COUNCIL SIGNALS BETTER ACCESS FOR CANTERBURY WEST STATION: Canterbury West Access For All

Friday 20 Nov 2009

COUNCIL SIGNALS BETTER ACCESS FOR CANTERBURY WEST STATION

Region & Route:
| Southern

Passengers travelling from Canterbury West are set to benefit from a more accessible station after the city council granted provisional planning approval for the installation of a new footbridge and two new lifts.

The project, which will create a step-free route between the station entrance and both platforms, will also include new tactile paving along the edge of the platform to assist the visually impaired and an enhanced CCTV system. 

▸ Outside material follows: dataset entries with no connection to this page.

-- ==== Sys2Proof/Machine/Ledger.lean ====
section
/-! DEFINITION. The ledger's commands: domain orders and the moves they start, the thermal ceiling,
shedding, doze and wake (R134–R163). -/

namespace Sys2Proof.Machine

/-- OID of a unit's DOZE object (Table 4-9): 0–5 P0–P5, 16–31 T0–T15. -/
def oDoze (u : Nat) : Nat := oidOf 0x0103 u 0

/-- A unit that can doze. -/
def dozeUnit (u : Nat) : Bool := u < 6 || (16 ≤ u && u < 32)

/-- The domain that a unit's doze is judged by: the lane of a port, the segment's domain (R161). -/
def dozeDomain (u : Nat) : Nat := if u < 6 then u else 30 + (u - 16)

/-- OVER and SHED_EXHAUSTED follow the charged total and the ceiling in force (R150). -/
def checkOver (s : State) : State :=
  if ceiling s < chargedTotal s then condOn (s.modLd fun l => { l with exceeds := true }) 65 else overEnds s

/-- Payload of DOMAIN_ENABLE and DOMAIN_DISABLE: charged total and ceiling in force (Table 3-18). -/
def domainPayload (s : State) : Bytes := toLe 4 (chargedTotal s) ++ toLe 4 (ceiling s)

/-- A move of the ledger for this purpose is in progress or still planned. -/
def planned (s : State) (m : Move) : Bool :=
  s.ld.plan.any (fun x => x.2.2 == m) || (s.ld.moving.map (fun x => x.2 == m)).getD false

/-- The last move of a doze or wake has been made: the unit dozes, or is awake again (R157, R159). -/
def settleMove (s : State) (m : Move) : State :=
  if planned s m then s else
  match m with
  | .doze u => modDoz s u fun d => { d with status := 2 }
  | .wake u =>
    let s := modDoz s u fun d => { d with status := 0, held := [] }
    let s := objWrite s (oDoze u) 0 [0]
    if u < 6 then linkFault s u else s
  | _ => s

/-- An adjustment that waits for its point when PD68 starts to be disabled is discarded (R174). -/
def dropAdjust (s : State) : State :=
  match s.tm.pending with
  | none => s
  | some a =>
    let s := s.modTm fun t => { t with pending := none }
    match a.via with
    | none => s
    | some v => match s.mb.taken.find? (fun r => r.via == v && r.opcode == 0x0051) with
      | some r => respondWith s r stState false []
      | none => s

/-- A domain starts to be enabled: its cost is charged (R140 step 1). -/
def startEnable (s : State) (d : Nat) (agent : BitVec 8) (rank : Nat) (m : Move) : State :=
  (setDom s d { state := 1, agent := agent, rank := rank }).modLd fun l => { l with moving := some (d, m) }

/-- A domain starts to be disabled; the charge stays until its switch is open (R141 step 1). A channel leaves
the vote at once (R184). -/
def startDisable (s : State) (d : Nat) (m : Move) : State :=
  let s := setDom s d { dom s d with state := 3 }
  let s := s.modLd fun l => { l with moving := some (d, m) }
  if d = 68 then dropAdjust s
  else if 65 ≤ d ∧ d < 68 then modChan s (d - 65) fun c => { c with inVote := false, resync := false }
  else s

/-- The agent that a planned enable is charged to, with its rank: of the frozen order that implies the domain,
else the one that the domain keeps (R149, R159). -/
def enabler (s : State) (d : Nat) (m : Move) : BitVec 8 × Nat :=
  match m, s.mb.frozen.find? fun o => o.domains.contains d with
  | .commit, some o => (o.agent, o.rank)
  | _, _ => ((dom s d).agent, (dom s d).rank)

/-- The next planned move starts; a move that is already made, or whose dependencies are not met, is
passed over, and so is an enable under an F4. Fuel-bounded by the plan (R137, R149, R464). -/
def advanceFuel : Nat → State → State
  | 0, s => s
  | k + 1, s =>
    if s.ld.moving.isSome then s else
    match s.ld.plan with
    | [] => s
    | (en, d, m) :: rest =>
      let s := s.modLd fun l => { l with plan := rest }
      let x := dom s d
      if en then
        let (a, r) := enabler s d m
        if x.state = 0 ∧ depsMet (enabled s) d ∧ !s.fs.f4 then startEnable s d a r m
        else advanceFuel k (settleMove s m)
      else if x.state = 2 then startDisable s d m
      else advanceFuel k (settleMove s m)

/-- Start what is planned and may start. -/
def advance (s : State) : State := advanceFuel s.ld.plan.length s

/-- Moves added behind those planned. -/
def plan (s : State) (l : List (Bool × Nat × Move)) : State :=
  advance (s.modLd fun x => { x with plan := x.plan ++ l })

/-- The domain that an order names. -/
def domOperand (r : Request) : Nat := by_ r.payload 0

/-- The checks and effect of DOMAIN_ENABLE (R139). -/
def domainEnable (s : State) (r : Request) : Answer :=
  sized r 4 (if domOperand r > 77 then badRange 16 else reserved r [1, 2, 3] (
    let d := domOperand r
    if enabled s d then .ok s (domainPayload s)
    else if s.ld.moving.isSome then .no stBusy []
    else if !depsMet (enabled s) d then .no stState []
    else match pinConflict s d with
      | some p => .no stResource p
      | none =>
        if s.ld.exceeds ∨ headroom s < cost d then .no stBudget (budgetPayload s (cost d) (headroom s))
        else .later (startEnable s d (BitVec.ofNat 8 (agentOf r.via)) (rankOf r.via) (.order r.via))))

/-- The boot stage enables a domain that it needs, as AGENT 0x00 of rank 0 (R96, R135, Table 13-7 step 8). Which
domain is the image's own choice: a free value (log entry 207). -/
def bootEnable (s : State) : State :=
  let (x, s) := draw s
  match domainEnable s { via := .boot, opcode := 0x40, tag := 0, word6 := 0, oid := 0, length := 4,
                         payload := toLe 4 (x % 78), crcOk := true, busy := false, at_ := s.clock } with
  | .later t => t
  | _ => s

/-- DOMAIN_ENABLE (R139). Boot code writes directly, before the lock, and posts no request (Table 3-2). -/
def execDomainEnable (via : Via) (s : State) : Host.Outcome State Fault Refusal :=
  if via == .boot && s.se.phase == 2 && !s.se.locked && !s.fs.f4 then run s bootEnable
  else runCmd via 0x40 domainEnable s

/-- The checks and effect of DOMAIN_DISABLE (R139). -/
def domainDisable (s : State) (r : Request) : Answer :=
  sized r 4 (if domOperand r > 77 then badRange 16 else reserved r [1, 2, 3] (
    let d := domOperand r
    if (dom s d).state = 0 then .ok s (domainPayload s)
    else if neverOff d then .no stState []
    else if (dom s d).rank < rankOf r.via then .no stAuth []
    else if s.ld.moving.isSome then .no stBusy []
    else if needed s d then .no stState []
    else match disableConflict s d with
      | some p => .no stResource p
      | none => .later (startDisable s d (.order r.via))))

/-- DOMAIN_DISABLE (R139). -/
def execDomainDisable (via : Via) (s : State) : Host.Outcome State Fault Refusal :=
  runCmd via 0x41 domainDisable s

/-- The order that a move answers is answered. -/
def answerMove (s : State) (m : Move) (op : BitVec 16) (status : Nat) (payload : Bytes) : State :=
  match m with
  | .order v => match s.mb.taken.find? (fun r => r.via == v && r.opcode == op) with
    | some r => respondWith s r status false payload
    | none => s
  | _ => s

/-- A domain is ENABLED. One that a frozen stage implies stays isolated until its boundary; one that a
failed commit implied is disabled again (R149). -/
def enableDone (s : State) (d : Nat) (m : Move) : State :=
  let s := setDom s d { dom s d with state := 2 }
  let s := s.modLd fun l => { l with moving := none }
  let s := if (m = .commit ∧ s.mb.boundary.isSome) ∨ m = .undo then s.modLd fun l => { l with isolated := l.isolated ++ [d] }
    else gain s d
  let s := answerMove s m 0x40 stOk (domainPayload s)
  let s := settleMove s m
  if m = .undo then plan s [(false, d, .undo)] else advance s

/-- Log record of the ledger (Table 14-6 type 7): 0 shed, 1 wake refused, 2 enable failed. -/
def logLedger (s : State) (d what : Nat) : State :=
  logAdd s 7 0 (toLe 1 d ++ toLe 1 what ++ toLe 2 (uns 16 s.ld.tj))

/-- An answer that DOMAIN_ENABLE may have, with the payload that goes with its status, picked by a free value
(Tables 3-16 and 3-18, R124). -/
def enableAnswer (s : State) (d v : Nat) : Nat × Bytes :=
  let w := v / 11
  match v % 11 with
  | 0 => (stOk, domainPayload s)
  | 1 => (stBusy, [])
  | 2 => (stUnknown, [])
  | 3 => (stRange, toLe 2 w)
  | 4 => (stState, [])
  | 5 => (stAuth, [])
  | 6 => (stBudget, budgetPayload s (cost d) (headroom s))
  | 7 => (stResource, resourcePayload (w % 2 ^ 32) (w / 2 ^ 32 % 2 ^ 32) (w / 2 ^ 64 % 256))
  | 8 => (stIntegrity, [])
  | 9 => (stLocked, [])
  | _ => (stGrave, [])

/-- An enable fails: the charge is released and FS064 recorded; a frozen stage that implied the
domain cannot be agreed. Which of its answers an order gets is not stated: a free value (R140, R149,
log entry 13). -/
def enableFailed (s : State) (d : Nat) (m : Move) : State :=
  let x := dom s d
  let s := setDom s d (match m with
    | .wake _ => { x with state := 0 }
    | _ => {})
  let s := s.modLd fun l => { l with moving := none }
  let s := logLedger (fault s 64) d 2
  let s := if (m = .commit ∨ impliedBy s.mb.frozen d) ∧ s.mb.boundary.isSome then
      (s.modMb fun b => { b with selfBad := true }).modLd fun l => { l with plan := l.plan.filter fun y => y.2.2 != .commit }
    else s
  let (v, s) := match m with
    | .order _ => draw s
    | _ => (0, s)
  let a := enableAnswer s d v
  let s := answerMove s m 0x40 a.1 a.2
  checkOver (advance (settleMove s m))

/-- A domain is DISABLED: its charge is released and it keeps no state (R141, R142). A dozing unit's
domains keep who enabled them. -/
def disableDone (s : State) (d : Nat) (m : Move) : State :=
  let x := dom s d
  let s := setDom s d (match m with
    | .doze _ => if d < 18 ∨ d ≥ 24 then { x with state := 0 } else {}
    | _ => {})
  let s := s.modLd fun l => { l with moving := none, isolated := l.isolated.erase d }
  let s := if 50 ≤ d ∧ d < 58 then bankGone s else s
  let s := checkOver (lose s d)
  let s := answerMove s m 0x41 stOk (domainPayload s)
  advance (settleMove s m)

/-- LEDGER_QUERY (R163). -/
def execLedgerQuery (via : Via) (s : State) : Host.Outcome State Fault Refusal :=
  runCmd via 0x42 (fun s r => sized r 0
    (.ok s (toLe 4 s.ld.bootCeil ++ toLe 4 (ceiling s) ++ toLe 4 (chargedTotal s) ++ toLe 2 (uns 16 s.ld.tj) ++ zz 2 ++
      toLe 10 ((List.range 80).foldl (fun a d => if (dom s d).state = 0 then a else a + 2 ^ d) 0) ++ zz 6))) s

def sensorReset (_ : Nat) : Sensor := {}
def sensor (s : State) (i : Nat) : Sensor := tget sensorReset s.mg.sensors i

/-- Tj as the ledger and the collector take it: the hottest die sensor not excluded, 115.0 °C where
fewer than three remain; the last value before any sample (R145, R503). -/
def hottest (s : State) : Int :=
  if (List.range 8).all (fun i => !(sensor s i).seen && !(sensor s i).excluded) then s.ld.tj
  else
    let ok := (List.range 8).filter fun i => (sensor s i).seen && (sensor s i).valid && !(sensor s i).excluded
    if ok.length < 3 then 1150 else ok.foldl (fun a i => max a (sensor s i).reading) (-2 ^ 31)

/-- Ceilings of the readings of the last second with one more reading: the front is the highest that
every one of them supports (R145). -/
def ceilQueue (l : List (Nat × Nat)) (now new : Nat) : List (Nat × Nat) :=
  let l := match l.reverse with
    | [] => []
    | (_, c) :: t => ((now, c) :: t).reverse
  let l := l.filter fun x => x.2 < new && now < x.1 + 1000000000
  l ++ [(now, new)]

/-- FS015 and FS016 follow Tj (R469). -/
def tjFaults (s : State) (tj : Int) : State :=
  let s := if tj > 1150 then condOn s 15 else if tj ≤ 1140 then condOff s 15 else s
  let s := s.modFs fun f => { f with hot := if tj ≥ 1220 then f.hot + 1 else 0 }
  if s.fs.hot ≥ 2 then condOn s 16 else if tj ≤ 1210 then condOff s 16 else s

/-- TJ_READING (R145). -/
def execTjReading (s : State) : Host.Outcome State Fault Refusal :=
  run s fun s =>
    let tj := hottest s
    let q := ceilQueue s.ld.rising s.clock (thermalCeil tj)
    let s := s.modLd fun l => { l with tj := tj, rising := q, thermal := (q.headD (0, 7200)).2 }
    checkOver (tjFaults s tj)

/-- The domains of LEDGER_SHED up to its end (Table 4-9). -/
def shedList (s : State) : List Nat := ((objRead s 0x01000001 0 16).map BitVec.toNat).takeWhile (· != 0xFF)

/-- The next domain to shed (R150). -/
def shedNext (s : State) : Option Nat :=
  (shedList s).find? fun d =>
    (dom s d).state != 0 && !neverOff d && !needed s d && (disableConflict s d).isNone

/-- LEDGER_SHED (R150). -/
def execLedgerShed (s : State) : Host.Outcome State Fault Refusal :=
  run s fun s =>
    let s := checkOver s
    if !s.ld.exceeds || s.ld.moving.isSome then s else
    match shedNext s with
    | some d => startDisable (logLedger s d 0) d .shed
    | none => condOn (s.modLd fun l => { l with exhausted := true }) 66

/-- DOZE written 1: ST_STATE on a unit whose domain is DISABLED, ST_BUSY in mid-move (R157, R160, R161). A
domain that is still ENABLING dozes with the others. -/
def dozeEnter (s : State) (u : Nat) : Except Nat State :=
  let st := (doz s u).status
  if st = 1 ∨ st = 3 then .error stBusy
  else if (dom s (dozeDomain u)).state = 0 then .error stState
  else
    let ds := if u < 6 then [12 + u, 6 + u, u] else [dozeDomain u]
    let was := ds.filter fun d => (dom s d).state == 1 || (dom s d).state == 2
    let s := modDoz s u fun d => { d with status := 1, held := was.reverse }
    let s := objWrite s (oDoze u) 0 [1]
    let s := if u < 6 then linkFault s u else s
    let lane := dom s u
    let s := if u < 6 ∧ (dom s (18 + u)).state = 0 then
        setDom s (18 + u) { state := 0, agent := lane.agent, rank := lane.rank } else s
    let moves := ds.map fun d => (false, d, Move.doze u)
    .ok (plan s (moves ++ (if u < 6 then [(true, 18 + u, Move.doze u)] else [])))

/-- A dozing unit wakes under one budget check, but under an F4 (R159, R160, R464). -/
def wakeUp (s : State) (u : Nat) : State :=
  if s.fs.f4 then s else
  let held := sortAsc ((doz s u).held.map Int.ofNat) |>.map Int.toNat
  let sum := held.foldl (fun a d => if drawn s d then a else a + cost d) 0
  let freed := if u < 6 ∧ drawn s (18 + u) then cost (18 + u) else 0
  if s.ld.exceeds ∨ headroom s + freed < sum then logLedger (fault s 67) (dozeDomain u) 1
  else
    let s := modDoz s u fun d => { d with status := 3, wakes := d.wakes + 1 }
    let off := if u < 6 then [(false, 18 + u, Move.wake u)] else []
    plan s (off ++ held.map fun d => (true, d, Move.wake u))

/-- DOZE written 0 (R159, R161). -/
def dozeLeave (s : State) (u : Nat) : Except Nat State :=
  let st := (doz s u).status
  if st = 1 ∨ st = 3 then .error stBusy
  else
    let s := objWrite s (oDoze u) 0 [0]
    .ok (if st = 2 then wakeUp s u else s)

/-- DOZE_ENTRY (R157). -/
def execDozeEntry (unit : Fin 32) (s : State) : Host.Outcome State Fault Refusal :=
  run s fun s =>
    if !dozeUnit unit.val then s else
    match dozeEnter s unit.val with
    | .ok t => t
    | .error _ => s

/-- DOZE_EXIT; the ledger enables nothing under an F4 (R159, R464). -/
def execDozeExit (unit : Fin 32) (s : State) : Host.Outcome State Fault Refusal :=
  run s fun s =>
    if !dozeUnit unit.val || s.fs.f4 then s else
    match dozeLeave s unit.val with
    | .ok t => t
    | .error _ => s

/-- WAKE_PATTERN_MATCH: the wake detector of a dozing port (R159). -/
def execWakePatternMatch (p : Fin 6) (s : State) : Host.Outcome State Fault Refusal :=
  run s fun s => if (doz s p.val).status = 2 ∧ on s (18 + p.val) then wakeUp s p.val else s

/-- ENERGY_DETECT: AO-safety watches the line of a dozing segment (R160). -/
def execEnergyDetect (i : Fin 16) (s : State) : Host.Outcome State Fault Refusal :=
  run s fun s => if (doz s (16 + i.val)).status = 2 then wakeUp s (16 + i.val) else s

/-- LEDGER_CEIL_WRITE: boot code only, before the protection lock; off the range or the step it
changes nothing (R143, Table 4-6). -/
def execLedgerCeilWrite (v : BitVec 32) (s : State) : Host.Outcome State Fault Refusal :=
  run s fun s =>
    let c := v.toNat % 8192
    if s.se.locked ∨ c < 1000 ∨ 7200 < c ∨ c % 10 ≠ 0 then s
    else checkOver (s.modLd fun l => { l with bootCeil := c })

end Sys2Proof.Machine
end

Dave Ward, Network Rail's route director for Kent, said: "The improved facilities at Canterbury West will help bring the station into the 21st century.  The railway provides an important public transport link into London and across Kent and we are pleased to make it easier to use, safer and more accessible for everyone, including those with reduced mobility or people with heavy luggage or accompanying young children."

Vince Lucas, Service Delivery Director Southeastern, added: "Passengers using Canterbury West have already started benefiting from the high speed services and we are pleased they will soon also have better access and movement around the station.  We will be working with Network Rail to keep disruption for passengers to an absolute minimum while this important work is carried out.”

Final plans and designs will now be drawn up and it is anticipated that construction work will start next year.

Network Rail is managing and delivering the improvements, which are being funded through the Department for Transport's £370m Access For All scheme.

Canterbury West station has been identified as one of the stations which will be improved through the national stations improvement programme. 

Notes to editors

Other stations in the Southeastern area that have already benefited from Access for All improvements are Herne Hill, Orpington and Staplehurst.  Work is already underway at Lewisham, while improvements are also planned for a further 10 stations, which includes, Gravesend, Sittingbourne, Strood and Swanley in the Kent area.   

About Access for All 

Access for All is a £370m ring-fenced fund for station accessibility improvements under the Government’s ten-year Railways for All strategy. Station selection and prioritisation is made by the DfT. To date, 145 stations in England, Wales and Scotland have been selected to receive step-free access improvements.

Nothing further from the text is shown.